------ DATASET CONTENT

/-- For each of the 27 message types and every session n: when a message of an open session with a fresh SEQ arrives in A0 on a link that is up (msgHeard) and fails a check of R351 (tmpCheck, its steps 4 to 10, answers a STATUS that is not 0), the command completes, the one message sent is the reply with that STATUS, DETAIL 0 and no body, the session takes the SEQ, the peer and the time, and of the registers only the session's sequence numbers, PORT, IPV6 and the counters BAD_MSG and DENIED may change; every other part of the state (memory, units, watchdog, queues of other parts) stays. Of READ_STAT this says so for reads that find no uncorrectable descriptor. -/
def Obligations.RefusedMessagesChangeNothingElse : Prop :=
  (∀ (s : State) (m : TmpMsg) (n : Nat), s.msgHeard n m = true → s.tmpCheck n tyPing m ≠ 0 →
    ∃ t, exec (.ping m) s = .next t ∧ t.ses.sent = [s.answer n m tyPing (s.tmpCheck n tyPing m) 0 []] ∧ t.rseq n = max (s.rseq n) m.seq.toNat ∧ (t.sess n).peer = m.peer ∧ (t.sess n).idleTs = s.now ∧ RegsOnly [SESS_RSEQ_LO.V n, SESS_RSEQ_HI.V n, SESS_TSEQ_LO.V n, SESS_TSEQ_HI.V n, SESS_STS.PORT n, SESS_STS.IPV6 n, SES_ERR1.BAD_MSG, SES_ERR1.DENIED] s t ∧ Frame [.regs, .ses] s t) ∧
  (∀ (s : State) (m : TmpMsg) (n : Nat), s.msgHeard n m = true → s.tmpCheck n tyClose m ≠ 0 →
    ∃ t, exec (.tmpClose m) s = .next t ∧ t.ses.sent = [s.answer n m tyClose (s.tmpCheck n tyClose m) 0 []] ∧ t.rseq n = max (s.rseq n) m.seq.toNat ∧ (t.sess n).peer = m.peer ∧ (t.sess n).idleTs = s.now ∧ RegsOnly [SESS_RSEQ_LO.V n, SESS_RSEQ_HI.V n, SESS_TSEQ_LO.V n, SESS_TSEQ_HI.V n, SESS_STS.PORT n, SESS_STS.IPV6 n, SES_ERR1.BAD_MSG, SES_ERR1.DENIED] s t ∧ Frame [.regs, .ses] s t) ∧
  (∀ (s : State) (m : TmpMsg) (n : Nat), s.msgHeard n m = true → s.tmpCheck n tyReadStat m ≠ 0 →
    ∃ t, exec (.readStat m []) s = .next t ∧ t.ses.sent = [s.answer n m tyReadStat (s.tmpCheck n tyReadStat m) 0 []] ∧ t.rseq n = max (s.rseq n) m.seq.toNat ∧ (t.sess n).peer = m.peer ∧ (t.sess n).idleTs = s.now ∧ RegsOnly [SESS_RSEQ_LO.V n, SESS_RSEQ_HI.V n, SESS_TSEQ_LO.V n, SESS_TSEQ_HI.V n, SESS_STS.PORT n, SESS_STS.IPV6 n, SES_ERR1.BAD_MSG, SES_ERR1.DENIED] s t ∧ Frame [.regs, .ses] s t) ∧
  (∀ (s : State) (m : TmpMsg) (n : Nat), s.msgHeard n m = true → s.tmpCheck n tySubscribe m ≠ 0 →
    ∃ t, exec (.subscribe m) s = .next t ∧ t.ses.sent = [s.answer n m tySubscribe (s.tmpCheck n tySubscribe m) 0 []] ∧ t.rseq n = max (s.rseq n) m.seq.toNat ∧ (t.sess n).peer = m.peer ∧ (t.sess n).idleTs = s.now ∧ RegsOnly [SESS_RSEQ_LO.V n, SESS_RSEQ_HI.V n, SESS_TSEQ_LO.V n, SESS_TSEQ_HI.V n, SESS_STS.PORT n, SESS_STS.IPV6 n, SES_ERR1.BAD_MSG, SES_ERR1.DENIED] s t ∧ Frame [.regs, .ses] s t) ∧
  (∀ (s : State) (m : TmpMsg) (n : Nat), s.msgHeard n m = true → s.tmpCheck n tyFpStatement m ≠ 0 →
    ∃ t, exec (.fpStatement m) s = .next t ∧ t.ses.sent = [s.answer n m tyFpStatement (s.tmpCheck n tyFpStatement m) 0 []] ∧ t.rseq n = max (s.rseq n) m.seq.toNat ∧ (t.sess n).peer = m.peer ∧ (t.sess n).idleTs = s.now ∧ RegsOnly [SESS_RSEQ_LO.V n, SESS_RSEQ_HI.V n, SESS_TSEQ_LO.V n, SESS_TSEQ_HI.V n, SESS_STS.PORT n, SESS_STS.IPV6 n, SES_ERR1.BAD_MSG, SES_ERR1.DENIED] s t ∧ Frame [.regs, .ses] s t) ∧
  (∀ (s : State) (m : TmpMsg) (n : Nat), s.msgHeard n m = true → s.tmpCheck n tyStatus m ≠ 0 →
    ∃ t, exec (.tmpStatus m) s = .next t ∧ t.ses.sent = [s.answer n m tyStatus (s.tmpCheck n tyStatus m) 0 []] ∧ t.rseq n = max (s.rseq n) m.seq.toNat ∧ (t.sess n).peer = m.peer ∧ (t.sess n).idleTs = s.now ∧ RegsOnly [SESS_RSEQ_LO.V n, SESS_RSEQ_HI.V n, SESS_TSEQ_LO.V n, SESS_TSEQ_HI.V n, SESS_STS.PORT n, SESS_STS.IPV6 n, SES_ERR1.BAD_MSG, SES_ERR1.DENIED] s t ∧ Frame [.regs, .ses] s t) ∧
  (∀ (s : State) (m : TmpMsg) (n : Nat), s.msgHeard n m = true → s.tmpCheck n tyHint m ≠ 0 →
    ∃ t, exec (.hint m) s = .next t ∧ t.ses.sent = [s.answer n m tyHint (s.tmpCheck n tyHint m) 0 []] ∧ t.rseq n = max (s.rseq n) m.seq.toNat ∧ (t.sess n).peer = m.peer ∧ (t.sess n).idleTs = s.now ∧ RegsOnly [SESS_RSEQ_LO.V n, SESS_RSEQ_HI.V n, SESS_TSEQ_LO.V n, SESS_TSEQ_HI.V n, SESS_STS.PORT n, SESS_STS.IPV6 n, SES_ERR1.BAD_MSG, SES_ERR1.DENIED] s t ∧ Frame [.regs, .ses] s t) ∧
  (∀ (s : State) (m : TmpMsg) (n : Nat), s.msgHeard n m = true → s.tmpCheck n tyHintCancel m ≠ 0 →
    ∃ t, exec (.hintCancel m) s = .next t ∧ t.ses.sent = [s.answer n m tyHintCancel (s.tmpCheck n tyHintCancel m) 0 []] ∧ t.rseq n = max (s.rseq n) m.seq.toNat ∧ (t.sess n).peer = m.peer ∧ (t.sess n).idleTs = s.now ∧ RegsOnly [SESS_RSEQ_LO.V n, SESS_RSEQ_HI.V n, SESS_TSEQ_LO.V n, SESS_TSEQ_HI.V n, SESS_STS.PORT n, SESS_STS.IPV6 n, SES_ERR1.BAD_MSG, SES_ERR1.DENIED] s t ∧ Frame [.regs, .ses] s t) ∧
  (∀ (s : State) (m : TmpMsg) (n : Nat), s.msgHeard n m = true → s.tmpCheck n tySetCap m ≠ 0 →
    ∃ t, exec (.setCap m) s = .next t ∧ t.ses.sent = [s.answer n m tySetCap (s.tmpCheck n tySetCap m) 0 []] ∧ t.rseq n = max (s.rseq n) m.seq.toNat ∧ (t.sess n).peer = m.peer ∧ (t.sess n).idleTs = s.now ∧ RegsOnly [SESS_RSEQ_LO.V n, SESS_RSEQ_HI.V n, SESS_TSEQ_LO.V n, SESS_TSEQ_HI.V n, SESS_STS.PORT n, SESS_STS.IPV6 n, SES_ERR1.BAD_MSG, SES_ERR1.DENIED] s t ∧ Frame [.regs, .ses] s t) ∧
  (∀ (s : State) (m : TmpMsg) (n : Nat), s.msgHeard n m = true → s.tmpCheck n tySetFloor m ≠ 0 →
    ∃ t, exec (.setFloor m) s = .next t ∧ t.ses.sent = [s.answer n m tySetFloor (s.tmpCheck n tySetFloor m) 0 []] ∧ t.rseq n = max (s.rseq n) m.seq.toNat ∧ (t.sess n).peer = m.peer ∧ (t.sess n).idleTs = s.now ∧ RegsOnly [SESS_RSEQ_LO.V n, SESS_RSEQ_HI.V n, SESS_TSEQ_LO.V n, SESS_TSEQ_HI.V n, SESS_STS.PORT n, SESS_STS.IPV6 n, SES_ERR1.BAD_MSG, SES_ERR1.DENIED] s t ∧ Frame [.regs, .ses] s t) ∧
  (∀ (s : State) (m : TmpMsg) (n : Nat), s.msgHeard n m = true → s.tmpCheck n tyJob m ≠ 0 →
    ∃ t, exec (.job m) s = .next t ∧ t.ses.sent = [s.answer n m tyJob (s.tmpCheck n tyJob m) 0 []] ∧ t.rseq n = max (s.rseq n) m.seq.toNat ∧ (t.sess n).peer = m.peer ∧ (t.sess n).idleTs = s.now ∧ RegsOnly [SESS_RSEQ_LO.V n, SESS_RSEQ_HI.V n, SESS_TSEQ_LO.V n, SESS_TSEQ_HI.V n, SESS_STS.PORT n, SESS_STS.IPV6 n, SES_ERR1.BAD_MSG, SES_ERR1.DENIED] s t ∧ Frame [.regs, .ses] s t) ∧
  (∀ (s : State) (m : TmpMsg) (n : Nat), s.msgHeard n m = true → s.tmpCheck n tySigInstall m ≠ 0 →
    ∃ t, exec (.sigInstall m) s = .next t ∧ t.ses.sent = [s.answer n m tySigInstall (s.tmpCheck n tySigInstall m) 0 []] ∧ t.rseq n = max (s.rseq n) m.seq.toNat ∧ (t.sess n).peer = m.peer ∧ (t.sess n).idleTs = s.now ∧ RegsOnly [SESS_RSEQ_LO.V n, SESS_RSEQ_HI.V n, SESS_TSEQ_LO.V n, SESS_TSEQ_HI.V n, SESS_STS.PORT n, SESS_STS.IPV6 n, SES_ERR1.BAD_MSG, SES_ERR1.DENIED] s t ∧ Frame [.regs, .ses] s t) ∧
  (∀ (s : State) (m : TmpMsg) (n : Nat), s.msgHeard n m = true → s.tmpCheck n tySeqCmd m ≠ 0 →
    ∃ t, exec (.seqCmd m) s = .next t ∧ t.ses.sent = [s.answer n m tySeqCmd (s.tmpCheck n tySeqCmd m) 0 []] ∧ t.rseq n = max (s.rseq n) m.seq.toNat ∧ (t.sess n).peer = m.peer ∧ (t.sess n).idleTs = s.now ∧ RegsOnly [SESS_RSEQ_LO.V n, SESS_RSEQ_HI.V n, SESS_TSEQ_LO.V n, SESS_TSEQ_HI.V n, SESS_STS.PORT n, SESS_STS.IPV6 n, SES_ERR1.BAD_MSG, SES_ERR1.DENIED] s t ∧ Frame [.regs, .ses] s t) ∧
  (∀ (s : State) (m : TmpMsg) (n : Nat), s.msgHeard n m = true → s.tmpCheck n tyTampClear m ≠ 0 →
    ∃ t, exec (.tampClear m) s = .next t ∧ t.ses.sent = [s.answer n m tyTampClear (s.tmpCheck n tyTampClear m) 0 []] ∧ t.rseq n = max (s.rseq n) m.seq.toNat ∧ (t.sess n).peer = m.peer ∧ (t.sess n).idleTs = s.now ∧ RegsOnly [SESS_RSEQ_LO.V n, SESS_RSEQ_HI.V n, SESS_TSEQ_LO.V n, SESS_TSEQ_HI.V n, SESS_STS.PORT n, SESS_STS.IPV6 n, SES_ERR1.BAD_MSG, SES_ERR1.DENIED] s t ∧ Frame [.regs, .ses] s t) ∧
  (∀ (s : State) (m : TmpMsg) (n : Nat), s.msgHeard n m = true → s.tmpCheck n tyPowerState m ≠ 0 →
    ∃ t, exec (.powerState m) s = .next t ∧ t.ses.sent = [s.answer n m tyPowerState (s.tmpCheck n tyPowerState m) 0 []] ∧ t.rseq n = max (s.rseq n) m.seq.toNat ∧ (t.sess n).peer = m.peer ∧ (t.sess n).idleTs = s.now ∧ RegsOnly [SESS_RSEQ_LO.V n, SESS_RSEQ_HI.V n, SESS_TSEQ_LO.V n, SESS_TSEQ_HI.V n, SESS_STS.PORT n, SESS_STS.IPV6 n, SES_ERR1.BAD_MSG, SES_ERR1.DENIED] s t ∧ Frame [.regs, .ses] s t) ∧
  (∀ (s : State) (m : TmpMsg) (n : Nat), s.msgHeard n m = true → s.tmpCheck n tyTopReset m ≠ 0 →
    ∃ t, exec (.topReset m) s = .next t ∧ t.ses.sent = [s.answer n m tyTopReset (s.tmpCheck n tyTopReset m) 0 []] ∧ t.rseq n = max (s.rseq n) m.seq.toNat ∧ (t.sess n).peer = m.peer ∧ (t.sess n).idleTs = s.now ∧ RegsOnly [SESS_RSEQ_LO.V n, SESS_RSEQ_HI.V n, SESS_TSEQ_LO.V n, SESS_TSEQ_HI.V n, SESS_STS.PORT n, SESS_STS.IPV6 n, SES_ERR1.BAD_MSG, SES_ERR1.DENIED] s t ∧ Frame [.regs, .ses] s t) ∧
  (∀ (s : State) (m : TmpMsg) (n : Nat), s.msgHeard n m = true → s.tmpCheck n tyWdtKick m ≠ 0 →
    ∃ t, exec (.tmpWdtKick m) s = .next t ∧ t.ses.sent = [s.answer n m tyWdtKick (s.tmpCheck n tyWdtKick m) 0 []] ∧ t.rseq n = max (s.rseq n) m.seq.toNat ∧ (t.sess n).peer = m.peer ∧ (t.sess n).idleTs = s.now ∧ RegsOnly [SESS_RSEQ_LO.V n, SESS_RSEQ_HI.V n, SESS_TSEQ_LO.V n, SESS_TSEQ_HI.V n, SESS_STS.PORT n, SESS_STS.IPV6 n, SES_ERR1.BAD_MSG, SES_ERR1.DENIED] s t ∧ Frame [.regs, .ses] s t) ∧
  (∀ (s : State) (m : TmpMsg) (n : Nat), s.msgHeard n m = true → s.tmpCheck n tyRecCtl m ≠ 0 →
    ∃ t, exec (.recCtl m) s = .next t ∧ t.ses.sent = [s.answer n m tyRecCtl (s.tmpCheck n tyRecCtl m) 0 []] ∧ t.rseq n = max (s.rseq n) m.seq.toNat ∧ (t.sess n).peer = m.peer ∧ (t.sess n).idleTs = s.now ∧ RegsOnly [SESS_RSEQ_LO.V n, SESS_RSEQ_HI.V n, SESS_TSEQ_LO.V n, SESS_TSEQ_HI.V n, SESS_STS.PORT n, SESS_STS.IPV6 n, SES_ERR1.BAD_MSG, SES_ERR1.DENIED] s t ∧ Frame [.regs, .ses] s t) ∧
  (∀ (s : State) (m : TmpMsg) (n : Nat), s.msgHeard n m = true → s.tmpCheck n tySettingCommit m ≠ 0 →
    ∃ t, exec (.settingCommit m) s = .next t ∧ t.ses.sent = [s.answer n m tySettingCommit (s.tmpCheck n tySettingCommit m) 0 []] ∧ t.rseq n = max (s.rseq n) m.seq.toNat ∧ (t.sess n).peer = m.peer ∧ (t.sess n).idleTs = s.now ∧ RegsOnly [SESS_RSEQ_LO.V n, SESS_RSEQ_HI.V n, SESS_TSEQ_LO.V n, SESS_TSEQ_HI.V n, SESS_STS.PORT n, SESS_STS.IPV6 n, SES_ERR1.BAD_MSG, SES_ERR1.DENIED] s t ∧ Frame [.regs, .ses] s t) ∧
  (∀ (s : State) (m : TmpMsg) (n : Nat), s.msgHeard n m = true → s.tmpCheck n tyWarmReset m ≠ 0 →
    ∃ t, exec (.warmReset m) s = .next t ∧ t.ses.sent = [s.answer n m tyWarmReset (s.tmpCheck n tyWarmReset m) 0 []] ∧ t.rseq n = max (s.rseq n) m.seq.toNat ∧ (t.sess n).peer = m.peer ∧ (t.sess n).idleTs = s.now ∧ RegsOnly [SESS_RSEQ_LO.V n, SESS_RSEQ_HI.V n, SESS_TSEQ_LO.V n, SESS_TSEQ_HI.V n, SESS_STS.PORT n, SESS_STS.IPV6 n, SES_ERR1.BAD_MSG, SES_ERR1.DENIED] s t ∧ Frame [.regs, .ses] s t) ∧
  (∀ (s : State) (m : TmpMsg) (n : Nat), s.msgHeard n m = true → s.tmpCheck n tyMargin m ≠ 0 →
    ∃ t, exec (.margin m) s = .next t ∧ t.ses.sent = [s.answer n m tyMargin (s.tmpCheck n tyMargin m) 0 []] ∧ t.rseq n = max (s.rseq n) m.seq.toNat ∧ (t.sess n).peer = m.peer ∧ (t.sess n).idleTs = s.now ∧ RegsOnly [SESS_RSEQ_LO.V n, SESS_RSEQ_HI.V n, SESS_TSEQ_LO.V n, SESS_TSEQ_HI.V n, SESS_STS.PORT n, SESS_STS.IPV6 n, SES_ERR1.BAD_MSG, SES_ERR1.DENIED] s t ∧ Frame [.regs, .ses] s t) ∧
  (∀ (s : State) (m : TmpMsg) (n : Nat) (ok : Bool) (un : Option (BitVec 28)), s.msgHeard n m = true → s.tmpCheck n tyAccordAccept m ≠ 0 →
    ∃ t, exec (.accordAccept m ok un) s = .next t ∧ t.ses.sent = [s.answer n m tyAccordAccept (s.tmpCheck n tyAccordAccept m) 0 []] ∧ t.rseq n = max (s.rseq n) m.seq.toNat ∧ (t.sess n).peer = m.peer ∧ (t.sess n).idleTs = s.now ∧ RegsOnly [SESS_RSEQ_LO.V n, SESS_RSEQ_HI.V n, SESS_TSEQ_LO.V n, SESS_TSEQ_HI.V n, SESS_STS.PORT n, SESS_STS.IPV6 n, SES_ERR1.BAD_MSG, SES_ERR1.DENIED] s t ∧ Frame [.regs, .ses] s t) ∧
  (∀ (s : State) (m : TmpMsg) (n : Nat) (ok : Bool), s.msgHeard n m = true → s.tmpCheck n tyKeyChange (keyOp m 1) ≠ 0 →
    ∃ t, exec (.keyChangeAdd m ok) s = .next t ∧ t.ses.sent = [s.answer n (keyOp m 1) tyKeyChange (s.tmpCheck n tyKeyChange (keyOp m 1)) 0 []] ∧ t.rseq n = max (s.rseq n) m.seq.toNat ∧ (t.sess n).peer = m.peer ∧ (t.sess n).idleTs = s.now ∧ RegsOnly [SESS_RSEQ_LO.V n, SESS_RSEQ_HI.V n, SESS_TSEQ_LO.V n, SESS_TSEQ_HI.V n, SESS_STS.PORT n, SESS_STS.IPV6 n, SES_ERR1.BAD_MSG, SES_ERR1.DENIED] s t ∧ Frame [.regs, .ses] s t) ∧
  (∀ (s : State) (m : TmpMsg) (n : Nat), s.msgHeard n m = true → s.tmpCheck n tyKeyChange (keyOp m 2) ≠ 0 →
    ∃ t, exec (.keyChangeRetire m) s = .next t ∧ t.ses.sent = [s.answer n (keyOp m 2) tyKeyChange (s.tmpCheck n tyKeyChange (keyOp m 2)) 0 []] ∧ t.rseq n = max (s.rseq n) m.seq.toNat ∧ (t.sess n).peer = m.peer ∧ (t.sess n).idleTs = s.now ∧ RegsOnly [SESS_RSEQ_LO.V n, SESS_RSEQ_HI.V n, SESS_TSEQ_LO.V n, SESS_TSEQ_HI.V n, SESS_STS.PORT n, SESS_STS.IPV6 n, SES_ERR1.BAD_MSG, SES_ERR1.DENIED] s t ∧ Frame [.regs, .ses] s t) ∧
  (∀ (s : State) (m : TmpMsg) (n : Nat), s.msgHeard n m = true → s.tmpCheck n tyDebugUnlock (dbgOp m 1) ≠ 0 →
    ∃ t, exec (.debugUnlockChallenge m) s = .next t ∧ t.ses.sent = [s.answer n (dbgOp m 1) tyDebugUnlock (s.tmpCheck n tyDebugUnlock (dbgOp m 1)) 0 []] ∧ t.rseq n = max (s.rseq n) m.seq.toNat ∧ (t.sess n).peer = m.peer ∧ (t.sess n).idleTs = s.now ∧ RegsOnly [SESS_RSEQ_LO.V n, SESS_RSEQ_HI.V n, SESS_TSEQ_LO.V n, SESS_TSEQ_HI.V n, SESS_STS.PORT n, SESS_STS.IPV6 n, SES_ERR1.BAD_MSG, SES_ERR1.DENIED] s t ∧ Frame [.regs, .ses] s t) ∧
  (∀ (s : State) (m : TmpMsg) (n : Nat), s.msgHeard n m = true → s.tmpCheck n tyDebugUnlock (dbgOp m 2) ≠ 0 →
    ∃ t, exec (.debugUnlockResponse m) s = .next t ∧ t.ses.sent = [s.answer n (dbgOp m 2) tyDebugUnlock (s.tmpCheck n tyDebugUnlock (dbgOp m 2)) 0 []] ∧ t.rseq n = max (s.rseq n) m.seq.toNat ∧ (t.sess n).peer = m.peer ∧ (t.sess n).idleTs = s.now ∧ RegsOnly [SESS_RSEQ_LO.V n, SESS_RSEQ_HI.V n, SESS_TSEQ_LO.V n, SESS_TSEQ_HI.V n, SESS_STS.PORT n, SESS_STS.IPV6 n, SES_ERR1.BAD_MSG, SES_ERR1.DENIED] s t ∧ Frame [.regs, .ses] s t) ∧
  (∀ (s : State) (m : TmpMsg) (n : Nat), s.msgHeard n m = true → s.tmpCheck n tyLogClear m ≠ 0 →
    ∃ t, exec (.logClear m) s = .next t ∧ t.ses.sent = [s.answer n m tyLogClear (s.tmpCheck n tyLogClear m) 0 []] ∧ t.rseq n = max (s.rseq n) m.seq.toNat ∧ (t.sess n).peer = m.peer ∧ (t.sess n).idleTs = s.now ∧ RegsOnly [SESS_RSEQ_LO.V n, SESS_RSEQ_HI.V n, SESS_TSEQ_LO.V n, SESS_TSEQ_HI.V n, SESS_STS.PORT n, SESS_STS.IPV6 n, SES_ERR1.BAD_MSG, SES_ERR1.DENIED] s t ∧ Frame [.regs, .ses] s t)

------------

__WHAT TO DO__
Copy the lines above exactly. Start with the line containing "tyWdtKick m ≠ 0 →", end with the line containing "tySettingCommit m ≠ 0 →", and include both.

__WORKED SOLUTION__
  (∀ (s : State) (m : TmpMsg) (n : Nat), s.msgHeard n m = true → s.tmpCheck n tyWdtKick m ≠ 0 →
    ∃ t, exec (.tmpWdtKick m) s = .next t ∧ t.ses.sent = [s.answer n m tyWdtKick (s.tmpCheck n tyWdtKick m) 0 []] ∧ t.rseq n = max (s.rseq n) m.seq.toNat ∧ (t.sess n).peer = m.peer ∧ (t.sess n).idleTs = s.now ∧ RegsOnly [SESS_RSEQ_LO.V n, SESS_RSEQ_HI.V n, SESS_TSEQ_LO.V n, SESS_TSEQ_HI.V n, SESS_STS.PORT n, SESS_STS.IPV6 n, SES_ERR1.BAD_MSG, SES_ERR1.DENIED] s t ∧ Frame [.regs, .ses] s t) ∧
  (∀ (s : State) (m : TmpMsg) (n : Nat), s.msgHeard n m = true → s.tmpCheck n tyRecCtl m ≠ 0 →
    ∃ t, exec (.recCtl m) s = .next t ∧ t.ses.sent = [s.answer n m tyRecCtl (s.tmpCheck n tyRecCtl m) 0 []] ∧ t.rseq n = max (s.rseq n) m.seq.toNat ∧ (t.sess n).peer = m.peer ∧ (t.sess n).idleTs = s.now ∧ RegsOnly [SESS_RSEQ_LO.V n, SESS_RSEQ_HI.V n, SESS_TSEQ_LO.V n, SESS_TSEQ_HI.V n, SESS_STS.PORT n, SESS_STS.IPV6 n, SES_ERR1.BAD_MSG, SES_ERR1.DENIED] s t ∧ Frame [.regs, .ses] s t) ∧
  (∀ (s : State) (m : TmpMsg) (n : Nat), s.msgHeard n m = true → s.tmpCheck n tySettingCommit m ≠ 0 →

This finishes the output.